MDF Temp?

Hi All,

I have been charged with making some parts (3-4 parts max) off of a simple male mold. In the past I have just cut up a bunch of 1" thick MDF and sealed and effectively used the plug as a male mold, which is ideal for this type of part, but I now only use prepreg.

Question being, has anyone used MDF patterns for prepreg? I used low temp curing resin (variable from 180-250F). I was planning on coating with the same high temp laminating resin I used for my composite molds and then sanding/polishing. Does anyone know if the MDF can handle these temps safely?

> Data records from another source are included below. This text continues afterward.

/-- An injection of a mode is armed on the line. -/
def injArmed (s : State) (a mode : Nat) : Bool :=
  let f := frontFor s a
  bitOf f.injCtrl 31 && decide (fld f.injCtrl 30 29 = mode) && decide (fld f.injLine 26 0 = addrLine a)

/-- The flips of the unit that apply. -/
def injFlips (f : Front) : List (Nat × Nat) :=
  ((List.range 3).map (fun i => tget 0#32 f.injSym i)).filterMap (fun w =>
    if bitOf w 31 && decide (fld w 22 16 ≤ 81) then some (fld w 22 16, fld w 7 0) else none)

/-- FIRED is set; the first application since it was last clear opens RESULT again. -/
def injFire (s : State) (a : Nat) : State :=
  modFrontFor s a (fun f =>
    if bitOf f.injStatus 11 then f else { f with injStatus := setFld f.injStatus 11 11 1, injRead := false })

/-- RESULT and SYMS of the first read of LINE after firing, whoever reads (R262): from what the decode found and whether a tag failed. -/
def seen (s : State) (a : Nat) (x : Found) (tagBad : Bool) : State :=
  let f := frontFor s a
  let result := match x.kind with
    | .poisoned => 2
    | .uncorr => 3
    | .valid => if tagBad then 4 else if x.syms = 0 then 0 else 1
  if bitOf f.injStatus 11 ∧ f.injRead = false ∧ fld f.injLine 26 0 = addrLine a then
    modFrontFor s a (fun f => { f with
      injStatus := setFld (setFld f.injStatus 10 8 result) 7 6 x.syms
      injRead := true })
  else s

/-- A STORE or CIPHER injection fires on a write that stores new contents; ARM clears (R263). -/
def injConsume (s : State) (a : Nat) : State := modFrontFor (injFire s a) a (fun f => { f with injCtrl := setFld f.injCtrl 31 31 0 })

/-! ## Counters, flags, records (R245, R262) -/

/-- Set a sticky flag of the channel that serves an address. -/
def chanFlag (s : State) (a bit : Nat) : State :=
  modChan s (addrStack a) (chanOf s a) (fun c => { c with err := c.err ||| (1#8 <<< bit) })

/-- The uncorrected-contained record of a line (R231, R250): plot and granule, never the line (R54). -/
def chanReport (s : State) (a plot cause : Nat) : State :=
  report s {
    src := chanSrc (addrStack a) (chanOf s a), sev := sevContained, cause := cause, plot := plot, sub := chanOf s a,
    node := kaoNode s a, info := a / 2 ^ 21 }

/-- A line corrected on a read: its counter, flag and event. -/
def noteCorrected (s : State) (a : Nat) : State :=
  raise (chanFlag (modFrontFor s a (fun f => { f with cntCorr := ctrInc f.cntCorr })) a 2) (chanSrc (addrStack a) (chanOf s a))

/-- An uncorrectable line found: counter and flag. -/
def countUncorr (s : State) (a : Nat) : State := chanFlag (modFrontFor s a (fun f => { f with cntUncorr := ctrInc f.cntUncorr })) a 3

/-- An uncorrectable line found by a read or by the read of a partial write: counter, flag, event, record. -/
def noteUncorr (s : State) (a : Nat) : State := chanReport (countUncorr s a) a (granAt s a).plot 0x05

/-- A failed tag: counter, flag, event, record. -/
def noteTag (s : State) (a : Nat) : State :=
  chanReport (chanFlag (modFrontFor s a (fun f => { f with cntTagf := ctrInc f.cntTagf })) a 4) a (granAt s a).plot 0x06

/-- A poisoned line read: counter and flag; no record. -/
def notePoison (s : State) (a : Nat) : State :=
  chanFlag (modFrontFor s a (fun f => { f with cntPois := ctrInc f.cntPois })) a 1

/-- A corrected line enters the row tracker of its channel (R260). -/
def trackRow (s : State) (a : Nat) : State :=
  let p := addrStack a
  let pl := placeOf s a
  let key := pl.bank * 16384 + pl.row
  let l := addrLine a
  let t := (chanAt s p (chanOf s a)).tracker
  if t.any (fun e => decide (e.1 = key)) then
    modChan s p (chanOf s a) (fun c => { c with
      tracker := c.tracker.map (fun e => if e.1 = key then (e.1, withElem e.2 l) else e) })
  else if t.length < 32 then modChan s p (chanOf s a) (fun c => { c with tracker := c.tracker ++ [(key, [l])] })
  else
    let least : Nat := t.foldl (fun m e => min m e.2.length) 1024
    let r := pickOpen s ((t.filter (fun e => decide (e.2.length = least))).map (·.1))
    modChan r.2 p (chanOf s a) (fun c => { c with
      tracker := c.tracker.map (fun e => if e.1 = r.1 then (key, [l]) else e)
      trackerLost := ctrInc c.trackerLost })

/-! ## Row commands (R234, R238) -/

/-- THRESH in force. -/
def rhThresh (c : Chan) : Nat := max 256 (fld c.rhCtrl 15 0)

/-- Rows of the bank at distance 1, or at distances 1 and 2 when RADIUS is 1. -/
def neighbours (c : Chan) (row : Nat) : List Nat :=
  (if bitOf c.rhCtrl 30 then [1, 2] else [1]).flatMap (fun d =>
    (if d ≤ row then [row - d] else []) ++ (if row + d < 16384 then [row + d] else []))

Alternatively, can anyone reccomend another answer? Is there 1" thick tooling board? These do not need to be super-high quality molds, just get the job done.

Thanks!

We use MDF quite often, although I try to avoid it. It starts to get a little sad at 90degC, so we try to cook at 80C and then demould and give it a slow ramp (0.5deg/min) to 120C to fully cure and raise the Tg.

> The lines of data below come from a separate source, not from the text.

/-- A message of a slice's intake is handled (R125 and what precedes it). `served`: it comes from a parking entry. -/
def handleMsg (s : State) (i : Nat) (m : SliceMsg) (served : Bool) : State :=
  if 65536 ≤ m.tag then
    let t := m.tag - 65536
    let x := trkAt s i t
    runRule s {
      slice := i, trk := some t, msg := m, typ := mType m.hdr, isNew := true, line := x.line, home := homeFor s x.line,
      prof := x.profile, last := false, engine := true }
  else if mTrkV m.hdr then
    match foreignAnswer s i m with
    | some s1 => s1
    | none => answerOn s i (mTrk m.hdr) m
  else
    match admitFail s i m with
    | some s1 => s1
    | none =>
      if newRequest s m.hdr then evalNew s { evOf s i m with served := served }
      else match lockHolder s i (mLine m.hdr) with
        | none => strayAt s i
        | some t =>
          answerOn s i t { m with hdr := setFld m.hdr 19 16 (trkAt s i t).gen, responder := m.responder.or (some (mAgent m.hdr)) }

/-! ## Reports and answers from Silt -/

/-- A delivery report reaches a tracker (R114, R132): its status sets POIS; the last one releases the tracker. `chain`: it is for a
message of a CONTINUE word (R138). -/
def deliveryReport (s : State) (i t st : Nat) (chain : Bool) : State :=
  let x := trkAt s i t
  if (if chain then x.deliverChain else x.deliver) = 0 then s
  else
    let s1 := modTrk s i t (fun y => { y with
      deliver := if chain then y.deliver else y.deliver - 1
      deliverChain := if chain then y.deliverChain - 1 else y.deliverChain
      pois := y.pois || decide (4 ≤ st ∧ st ≤ 6) })
    if x.state = .waitDeliver ∧ allDelivered (trkAt s1 i t) = true then releaseTrk s1 i t else s1

/-- An escalation ends: its timeout, a refusal or an accepted directive is a message of the intake, and no other ends it again. -/
def endGrainWait (s : State) (i t : Nat) (m : SliceMsg) : State := toIntake (modTrk s i t (fun y => { y with state := .eval })) i m

/-- The answer of a Kaolin front to a slice's read carries the line: OK, or the zeros of a line that is poisoned, uncorrectable or fails its tag;
any other status is an error response (R132). -/
def carriesLine (st : Nat) : Bool := decide (st = 0 ∨ (4 ≤ st ∧ st ≤ 6))

/-- An answer packet reaches the slice that waits under its tag (R117, R132, R189). The error of a READ_FWD stands for the answer that its
message expects, if it expects one; a tracker that waited for delivery waits no more. -/
def sliceTakes (s : State) (i : Nat) (p : Packet) : State :=
  match (sliceAt s i).outs.find? (fun q => decide (q.tag = p.tag)) with
  | none => if p.tag = noTag then s else modSilt s (fun x => { x with lateStray := ctrInc x.lateStray })
  | some q =>
    let keep := match q.kind with
      | .msg true true => decide (p.op = 0x12)
      | .fwd true => decide (p.op = 0x12)
      | _ => false
    let s1 := modSlice s i (fun x => { x with
      outs := if keep then x.outs.map (fun o => if o.tag = q.tag then { o with kind := .msg true false } else o)
              else x.outs.filter (fun o => decide (o.tag ≠ q.tag)) })
    match q.trk with
    | none => s1
    | some t =>
      if (trkAt s i t).gen ≠ q.tgen then strayAt s1 i
      else
        let err : SliceMsg := {
          hdr := mkHdr (q.agent.getD 0) 0 (trkAt s i t).line 0 0 false false false 2 t true 0 q.tgen, data := none,
          status := p.status, homeLost := false, stamp := 0, responder := q.agent, timeout := false, mem := false, src := p.src, tag := 0 }
        match q.kind with
        | .memRead =>
          match p.data with
          | l :: _ =>
            if carriesLine p.status then
              let bad := p.poison || decide (p.status ≠ 0)
              toIntake (modTrk s1 i t (fun y => { y with buf := some l, pois := y.pois || bad })) i
                { err with hdr := setFld err.hdr 41 41 (b2n bad), status := 0, mem := true, data := some [l] }
            else toIntake s1 i { err with mem := true }
          | [] => toIntake s1 i { err with mem := true }
        | .fwd ans =>
          if p.op = 0x12 then deliveryReport s1 i t p.status q.chain
          else
            toIntake (modTrk s1 i t (fun y => { y with
              state := if y.state = .waitDeliver then .waitRsp else y.state
              deliver := if q.chain then y.deliver else y.deliver - 1
              deliverChain := if q.chain then y.deliverChain - 1 else y.deliverChain })) i
              { err with mem := true, counted := ans }
        | .write => deliveryReport s1 i t 0 q.chain
        | .msg answer track =>
          let s2 := if track then deliveryReport s1 i t 0 q.chain else s1
          if p.op ≠ 0x12 ∧ answer ∧ p.status ≠ 0 then toIntake s2 i err else s2
        | .grain =>
          if p.status = 0 then s1
          else if (trkAt s i t).state = .waitGrain then
            endGrainWait s1 i t { err with timeout := true, counted := false, responder := (trkAt s i t).agent }
          else strayAt s1 i

/-- An answer of an agent ends the slice's wait for it under its Silt tag. -/
def answered (s : State) (i t g a : Nat) : State :=
  modSlice s i (fun x => match x.outs.find? (fun q => decide (q.kind = .msg true false ∧ q.trk = some t ∧ q.tgen = g ∧ q.agent = some a)) with
    | some q => { x with outs := dropFirst x.outs q }
    | none => x)

/-- A MSG packet reaches a slice (R100, R117). -/
def sliceMsg (s : State) (i : Nat) (p : Packet) : State :=
  let h : BitVec 128 := BitVec.ofNat 128 p.hdr.toNat
  toIntake (if mTrkV h then answered s i (mTrk h) (mTgen h) (mAgent h) else s) i
    { hdr := h, data := if p.data = [] then none else some p.data, status := p.status, homeLost := !mTrkV h && (homeLost s (mLine h) || decide (homeSlice s (mLine h) ≠ i)),
      stamp := p.plot, responder := some (mAgent h), timeout := false, mem := false, src := p.src, tag := p.tag % 65536 }

/-- The bound on an answer a slice waits for expires, 1 ms after the request was sent (R189); a tracked packet is then in flight no more (R199). -/
def sliceTimeout (s : State) (i tag : Nat) : State :=
  match (sliceAt s i).outs.find? (fun q => decide (q.tag = tag ∧ q.sent + 1000000 ≤ now s)) with
  | none => s
  | some _ => sliceTakes (noteDelivered s (sliceNode i) tag) i { mkPacket (sliceNode i) (sliceNode i) .rsp 0x10 with status := 0x14, tag := tag }

/-- A completion directive reaches a slice (R120): accepted or stray, and reported. -/
def sliceDirective (s : State) (i : Nat) (p : Packet) : State :=
  let d : BitVec 128 := BitVec.ofNat 128 p.hdr.toNat
  let t := fld d 119 110
  let x := trkAt s i t
  let plotOk := decide (p.plot = plotOfAgent s (x.agent.getD 0)) || (match homeFor s x.line with | some (_, h) => decide (h.plot = p.plot) | none => false)
  let ok := decide (x.state = .waitGrain ∧ x.gen = fld d 109 106) && plotOk
  let rep : Packet := { mkPacket p.dst p.src .rsp 0x0C with
    tag := p.tag, hdr := BitVec.ofNat 384 (fld d 81 68 + fld d 67 64 * 2 ^ 14 + b2n ok * 2 ^ 18) }
  if ok then
    let s1 := modTrk s i t (fun y => { y with
      state := .eval
      scratch := BitVec.ofNat 16 (fld d 97 82)
      buf := if bitOf d 125 then (p.data.head?).or y.buf else y.buf
      pois := y.pois || bitOf d 124 })
    let m : SliceMsg := {
      hdr := mkHdr (x.agent.getD 0) (fld d 105 98) x.line 0 0 false false (bitOf d 125) 1 t true 8 x.gen,
      data := if bitOf d 125 then some p.data else none, status := 0, homeLost := false, stamp := p.plot, responder := x.agent,
      timeout := false, mem := false, src := p.src, tag := 0, counted := false }
    inject (toIntake s1 i m) rep
  else inject (strayAt s i) rep

/-- The emission unit sends one message (R137, R139). -/
def sendEmit (s : State) (i : Nat) (em : Emit) : State :=
  let ans := bitOf em.tmpl 122
  let node := match em.agent with
    | some a => agentNode s a
    | none => match homeFor s em.line with | some (_, h) => if h.kind = 2 then portNode (h.target / 2) else h.target | none => 0
  let r := if ans ∨ em.track then sliceTag s i (.msg ans em.track) em.trk em.tgen em.agent em.chain else (noTag, s)
  inject r.2 { mkPacket (sliceNode i) node (if ans then .snp else if em.data.isSome then .dat else .rsp) 0x08 with
    tag := r.1, track := em.track, addr := 64 * em.line, poison := em.pois && em.data.isSome, hdr := BitVec.ofNat 384 (emitPayloadHdr s em),
    plot := (match em.agent with | some a => plotOfAgent s a | none => 0), data := em.data.getD [] }

/-- No tracker of agents with a predicate exists and none of their requests is parked (R122). -/
def agentsDrained (s : State) (f : Nat → Bool) : Bool :=
  s.pce.slices.all (fun kv =>
    kv.2.trks.all (fun t => decide (t.2.state = .free) || !(match t.2.agent with | some a => f a | none => false)) &&
    kv.2.parked.all (fun m => !f (mAgent m.hdr)))

/-- A held request goes to the slice that is the line's home now (R95, R96). -/
def redirect (s : State) (p : Packet) : Packet := { p with dst := sliceNode (targetSlice s (nodeDie p.src) (mLine (BitVec.ofNat 128 p.hdr.toNat))) }

/-- Requests held for agents no longer under quiesce are released in order (R122). -/
def releaseAgents (s : State) : State :=
  let out := s.pce.held.filter (fun p => !agentHeld s (mAgent (BitVec.ofNat 128 p.hdr.toNat)))
  injectAll (modPce s (fun x => { x with held := x.held.filter (fun p => agentHeld s (mAgent (BitVec.ofNat 128 p.hdr.toNat))) }))
    (out.map (redirect s))

/-- A line sent on by a front has been delivered, or its delivery has failed (R132, R187): the front reports it to the slice, with the line's
status where the delivery itself was good. -/
def fwdDelivered (s : State) (pos lx : Nat) (p : Packet) : Option State :=
  (frontAt s pos lx).fwds.find? (fun x => decide (x.tag = p.tag ∧ x.addr = p.addr)) |>.map (fun x =>
    inject (modFront s pos lx (fun f => { f with fwds := dropFirst f.fwds x }))
      { mkPacket p.dst x.node .rsp 0x12 with
        status := if p.status = 0 then x.status else p.status, tag := x.tag, addr := x.addr, hdr := BitVec.ofNat 384 (x.tag % 2 ^ 14) })


end Machine
end Sys2Proof
end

Thanks for the tip Brent. Anybody have an opinion if high quality hardwood plywood would fare better? I assume it would.

Depends also on glue melting temperatures within plywood for example. there have been a few occasions while ive had a bit of timber in the oven at 120 and glue has run out of its joints, so certainly worth giving it a trail run i think

I’ve used MDF fairly extensively, although as Moke said, reluctantly. A few things:

-Drying the MDF at temp before laminating it together can help with the high temp warpage, which means its prewarped and then shaped.
-Use epoxy and Micro at room temp (the slurry helps fill gaps), or adhesive film if the budget/resources allow.
-Cure under vacuum on a flat plate (again if resources allow)
-We’ve had good luck with urethane primers for creating a nice surface (or clear/teflon tape if you don’t need a nice surface)
-You’re probably going to need to envelope bag, although if you’re careful you can get a vacuum (ish) tight surface.

You should be fine for 3-4 parts if you don’t have difficult to release or fragile features. IF the features are small or you don’t have sufficient draft expect mold maintenance somewhere along the line.